The IMS report, however, points out that the impact of biosimilars, such as in adoption of biosimlars and resulting price reductions, varies according to the drug policies in a given country. The IMS study analyzed the impact of price reductions with respect to biosimilars in the EU5 markets. The study showed variation in the biosimilar policies and thus variation in pricing by different countries. For example, using the erythropoietin market as an example, the observed price reduction in the biosimilars accessible market in 2015 following the introduction of biosimilar competition ranged from 39% in France to 55% in Germany. In Finland, Norway, and Sweden, observed price reductions ranged from 25% to 29%. For filgrastim, the observed prices change in 2015 for biologic and biosimilar filgrastim, following the launch of the biosimilar version, varied from 14% in France to 27% in Germany. The variation suggests that utilization of biosimilars may not be optimized for all products in all markets and so that it may not be certain how payers capitalize on biosimilars as they enter certain markets.

“The prospect of more affordable biologic options that are safe and effective opens up opportunities for health systems to expand access to more patients, and frees up resources for investment in new areas,” said Murray Aitken, IMS Health senior vice president and executive director of the IMS Institute for Healthcare Informatics, in commenting on the report. “This also can yield significant cost savings—but not all markets are ready to fully benefit from the imminent surge of biosimilar molecules.”

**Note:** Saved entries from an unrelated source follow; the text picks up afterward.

-- ==== Sys2Proof/Machine/Resets.lean ====
section
/-! DEFINITION. Warm and cold resets, start-up, and what PERST_N does (16_clocks_startup.md R508 to R512; 02_host_attachment.md R31, R60; 12_hbm_memory.md R355, R367; 13_microcode.md R398). -/

namespace Sys2Proof.Machine

/-! Boot (R398, R512). -/

/-- The ROM images are in bank A of every sequencer, each starts at its ENTRY, and BOOT_DONE is set. -/
def State.boot (s : State) : State :=
  let s := s.each (span 0 41) fun t q => t.setSeq q { run := 1, bankA := romBank q, pc := (romBank q).entry }
  (s.setB (hSTAT pgDEV) 5 true).loadsUpdate

/-! Warm reset (R509, R510). -/

/-- What a warm reset keeps of a stack: its contents are in `hbm`; here the temperature, the repairs, and self-refresh (R509, R367). -/
def Stack.kept (x : Stack) : Stack := { temp := x.temp, hard := x.hard, repaired := x.repaired, soft := x.soft, spareLanes := x.spareLanes, selfRefresh := true }

/-- What a warm reset keeps of a core: the record of its latest self-test (R88). -/
def Core.kept (x : Core) : Core := { test := x.test }

/-- Requests that a stack holds are answered ABORT_RESET (R510 step 3). -/
def State.heldAborted (s : State) : State :=
  s.each (span 0 4) fun t i => t.each (t.stack i).waiting fun u h => u.emit (.resp h.agent .abortReset [])

/-- Transfers in flight stop: an undefined part of their data has landed (R293, R510). -/
def State.transfersCut (s : State) : State :=
  s.each (span 0 256) fun t r => t.each ((t.ring r).descs.filter fun d => d.started && d.ended.isNone) State.descPartial

/-- Everything but what R509 keeps is at its reset value; stacks are in self-refresh. -/
def State.warmClear (s : State) : State :=
  let tests := (span 0 4).filter fun h => (s.hedge h).bist.isSome
  let t : State :=
    { pending := s.pending, outbox := s.outbox, fresh := s.fresh, variant := s.variant, rev := s.rev, signReq := s.signReq,
      testEn := s.testEn, sa := s.sa, regs := s.regs.filter fun e => keptWarm e.1, hbm := s.hbm, memSeed := s.memSeed,
      poison := s.poison, host := s.host,
      hif := s.hif.outside,
      hbmStacks := tabMap (fun _ => ({} : Stack)) (fun _ x => x.kept) s.hbmStacks,
      cores := tabMap (fun _ => ({} : Core)) (fun _ x => x.kept) s.cores,
      clock := { st := s.clock.st, aEnabled := s.clock.aEnabled }, power := s.power, uptime := s.uptime, histTotal := s.histTotal }
  t.each tests fun u h => u.setB (HDG_BIST h) 8 false

/-- The stacks come back: hard repairs first, then the stored taps or a full training (R355, R367). -/
def State.stacksBoot (s : State) (cold : Bool) : State :=
  (s.each (span 0 4) fun t i => (((t.pprApply i cold).setB (HBT_STAT i) 3 false).stackBoot i)).memUpdate

/-- The cause of a reset (R511). -/
def State.causeSet (s : State) (cause : Nat) : State := s.setReg RST_CAUSE (BitVec.ofNat 32 cause)

/-- A warm reset with its cause. The ports castle first; if PLL_B loses its reference by that and no clock is left, the reset waits for the restart (R510, R519). -/
def State.warmReset (s : State) (cause : Nat) : State :=
  let s := s.each (span 0 8) State.linkDown
  if !s.running then { s with resetReq := none, clock := { s.clock with heldReset := some cause } }
  else
    let s := s.transfersCut.heldAborted.warmClear
    let s := ((s.causeSet cause).inc RST_WARM_CNT).refUpdate
    (s.stacksBoot false).boot.hostTrain

/-! Cold reset and start-up (R508, R512). -/

/-- The rails are off: what is left is outside the supply, in fuses or permanent. The next start-up records the cause (R509, R511). -/
def State.powerOff (s : State) (cause : Nat) : State :=
  { pending := s.pending, outbox := s.outbox, fresh := s.fresh, variant := s.variant, rev := s.rev, signReq := s.signReq,
    testEn := s.testEn, sa := s.sa, regs := s.regs.filter fun e => e.1 == CSW_KEYS || e.1 == DEV_SERIAL_LO || e.1 == DEV_SERIAL_HI, host := s.host,
    hif := s.hif.outside,
    hbmStacks := tabMap (fun _ => ({} : Stack)) (fun _ x => { hard := x.hard, repaired := x.repaired }) s.hbmStacks,
    power := { pwrEn := s.power.pwrEn, bulk := s.power.bulk, tripped := s.power.tripped, shutdown := s.power.shutdown,
               feedAOff := s.power.feedAOff, feedBOff := s.power.feedBOff, feedALow := s.power.feedALow, feedBLow := s.power.feedBLow,
               cause := cause, perst := s.power.perst, refclk := s.power.refclk } }

/-- PLL_A begins to lock: PERST_N is deasserted, power is good and REFCLK is there (R494, R512). -/
def State.lockA (s : State) : State :=
  if s.power.good && !s.power.perst && s.power.refclk then { s with clock := { s.clock with aEnabled := true } } else s

/-- PLL_A has qualified in START: the domains start, the images are copied, the links and the stacks train (R512). -/
def State.startUp (s : State) : State :=
  let s := (s.setSys false).causeSet s.power.cause
  (s.stacksBoot true).boot.hostTrain

/-! PERST_N and hot resets (R30, R31). -/

/-- From the deassertion of PERST_N on, configuration space becomes ready after an open time of at most 100 ms (R30; log entry 94). -/
def State.configWait (s : State) : State :=
  { s.draw with hif := { s.hif with readyIn := s.freeWord.toNat % 100001 } }

/-- PERST_SCOPE. -/
def State.hostOnly (s : State) : Bool := s.bit DEV_HOSTCTL 0

/-- The reset that PERST_SCOPE selects. -/
def State.scopeReset (s : State) (cause : Nat) : State :=
  match s.clock.st with
  | .onA | .onB =>
    if s.resetReq.isSome then s.hostDown
    else if s.hostOnly then s.hifReset else s.warmReset cause
  | .hold => if s.hostOnly then s.hifReset else s.askReset cause
  | _ => s

/-! Commands. -/

/-- DEV_RST (R60): the keyed write asks for a warm reset, in which every block is QUIESCING from now on. -/
def execDevRst (who : Who) (v : W32) (s : State) : Out :=
  .next (s.access who pgDEV fun s => if fld v 7 0 = 0xA5 ∧ bitAt v 8 then s.askReset 4 else s)

/-- WARM_RESET (R510): the warm reset that was asked for is carried out. -/
def execWarmReset (s : State) : Out :=
  .next (match s.resetReq with
    | some c => if s.running then s.warmReset c else s
    | none => s)

/-- PERST_N_ASSERT (R31). -/
def execPerstNAssert (s : State) : Out :=
  .next (if s.power.perst then s else { s with power := { s.power with perst := true } }.scopeReset 2)

/-- PCIE_HOT_RESET (R31): it comes over a link that is up, which then trains again after a warm reset. -/
def execPcieHotReset (s : State) : Out := .next (if s.running && s.hif.linkUp then s.scopeReset 3 else s)

/-- PERST_N_DEASSERT (R30, R512): PLL_A begins to lock, or the link of a running module trains. -/
def execPerstNDeassert (s : State) : Out :=
  .next (let s := if s.power.perst then s.configWait else s
    { s with power := { s.power with perst := false } }.lockA.hostTrain)

end Sys2Proof.Machine
end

The IMS report point out that across Europe, payers have adopted a variety of approaches to encourage physicians to prescribe biosimilar medicines, motivate manufacturers to participate in the market, and provide adequate clinical evidence to support the prescribing of these treatments. Germany is among the most successful countries on this front, educating physicians and implementing measures designed to stimulate biosimilar prescribing. By contrast, Austria’s approach—where some biosimilar medicines are subject to mandatory price reductions that may force manufacturers out of the market—has had the opposite effect, resulting in reduced access to some biosimilar products. The report point out that a balanced approach that incorporates education of physicians, patients and payers, and includes appropriate incentives for physicians and manufacturers, will help ensure that the benefits of biosimilars are fully realized.